Dusk reflected off his apartment building and made the windows opaque. This is where you belong, the building's yellow facade seemed to say to me. This is all you're worth, the puddle of urine we passed on the stairwell reminded me. We followed the smoke stains that wound straight up four flights of stairs. All at once the great, terrible China seemed to declare, I'm a building you're unable to leave, and you, you belong to me. I pushed those voices away; I reminded myself that the grim walls only obscured the somewhere beyond. Beyond. It was another name for hope.

I didn't know how to read this world yet. So when Seongsik, still a rabbit-faced stranger to me, opened the front door and the dark hall flooded with chanting, deep and otherworldly, I didn't understand that this was choral music. In the swell of sound that ballooned out of the apartment, I heard the sadness of my
eomma,
my
abeoji.
The people and the past I had abandoned. I fled for the stairs we had just climbed up.

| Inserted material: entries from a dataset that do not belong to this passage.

-- ==== Sys2Proof/Machine/Mem.lean ====
section
/-!
DEFINITION. Mem.lean: sparse memories and regions in their canonical form, and the accesses over them.
-/

namespace Sys2Proof.Machine

/-- The canonical form: addresses strictly rising, and no zero byte listed where an unlisted byte reads zero. -/
def Memory.wf (keepZero : Bool) : Mem → Bool
  | [] => true
  | [c] => keepZero || c.2 != 0
  | c :: d :: r => (keepZero || c.2 != 0) && decide (c.1 < d.1) && Memory.wf keepZero (d :: r)

/-- The cells of `bs` written from address `a` on; a zero byte needs no cell unless `keepZero`. -/
def cellsOf (keepZero : Bool) (a : Nat) : List Byte → Mem
  | [] => []
  | b :: bs =>
    if keepZero || b != 0 then (a, b) :: cellsOf keepZero (a + 1) bs else cellsOf keepZero (a + 1) bs

/-- Write `bs` at `a`. -/
def Mem.put (keepZero : Bool) (m : Mem) (a : Nat) (bs : List Byte) : Mem :=
  m.filter (fun c => decide (c.1 < a)) ++ cellsOf keepZero a bs
    ++ m.filter (fun c => decide (a + bs.length ≤ c.1))

/-- The byte at `a`, with what an unlisted address reads as. -/
def Mem.at (d : Nat → Byte) (m : Mem) (a : Nat) : Byte :=
  match m.find? (fun c => c.1 == a) with
  | some c => c.2
  | none => d a

/-- `n` bytes from `a` on, read off cells that all lie at or above `a`. -/
def Mem.run (d : Nat → Byte) : Nat → Nat → Mem → List Byte
  | _, 0, _ => []
  | a, n + 1, [] => d a :: Mem.run d (a + 1) n []
  | a, n + 1, c :: cs =>
    if c.1 = a then c.2 :: Mem.run d (a + 1) n cs else d a :: Mem.run d (a + 1) n (c :: cs)

/-- `n` bytes from `a` on. -/
def Mem.get (d : Nat → Byte) (m : Mem) (a n : Nat) : List Byte :=
  Mem.run d a n (m.filter fun c => decide (a ≤ c.1))

/-- What an unlisted byte of a region reads as. -/
def Region.dflt (r : Region) (a : Nat) : Byte :=
  match r.gen with
  | 0 => 0
  | k + 1 => Config.freeByte k a

/-- The byte at offset `a` of a region. -/
def Region.at (r : Region) (a : Nat) : Byte := Mem.at r.dflt r.cells a
/-- `n` bytes of a region. -/
def Region.get (r : Region) (a n : Nat) : List Byte := Mem.get r.dflt r.cells a n
/-- Write bytes into a region. -/
def Region.put (r : Region) (a : Nat) (bs : List Byte) : Region :=
  { r with cells := Mem.put (r.gen != 0) r.cells a bs }
/-- The little-endian number in `n` bytes of a region. -/
def Region.le (r : Region) (a n : Nat) : Nat := leOfBytes (r.get a n)
/-- A region holding `bs` from offset 0 and zero after it. -/
def Region.ofBytes (bs : List Byte) : Region := { gen := 0, cells := cellsOf false 0 bs }
/-- The region holds its canonical form. -/
def Region.wf (r : Region) : Bool := Memory.wf (r.gen != 0) r.cells

/-- `n` bytes of host memory at `a`. An address never written reads zero (log entry 4). -/
def State.hostGet (s : State) (a n : Nat) : List Byte := Mem.get (fun _ => 0) s.host a n
/-- Write host memory
(DESIGN CHOICE, log entry 4). -/
def State.hostPut (s : State) (a : Nat) (bs : List Byte) : State :=
  { s with host := Mem.put false s.host a bs }

/-- A free word: the n-th value drawn, and the state that has drawn it
(DESIGN CHOICE, log entry 5). -/
def State.drawWord (s : State) : Dword × State := (Config.freeWord s.free, { s with free := s.free + 1 })
/-- A free yes or no
(DESIGN CHOICE, log entry 5). -/
def State.drawBool (s : State) : Bool × State := (Config.freeBool s.free, { s with free := s.free + 1 })
/-- A region whose content the spec leaves undefined
(DESIGN CHOICE, log entry 5). -/
def State.drawRegion (s : State) : Region × State :=
  ({ gen := s.free + 1, cells := [] }, { s with free := s.free + 1 })

end Sys2Proof.Machine
end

“Where are you going?” He seized me by my hair.

I ripped away from him, my scalp burning. A long coil lay limp in his fist. He forced me to the floor by the shoulders, straddled and pinned me to the cement.

“Where do you think you're going?” he said again.

I pleaded into his face that was tight with disappointment. I choked out, “Don't you hear them? The voices of ghosts?”

For a man like him, the sight of my retreating back must have been the history of all departing women. Only when I kept explaining did he understand that I was running, but not from him.

“I'm sorry, I'm so sorry.” He let me go.

Inside the apartment, after he turned the music off and brewed a pot of jasmine tea, he broke the silence. “It's Bach, choral music. I had it set on repeat, for your arrival. Don't be scared.”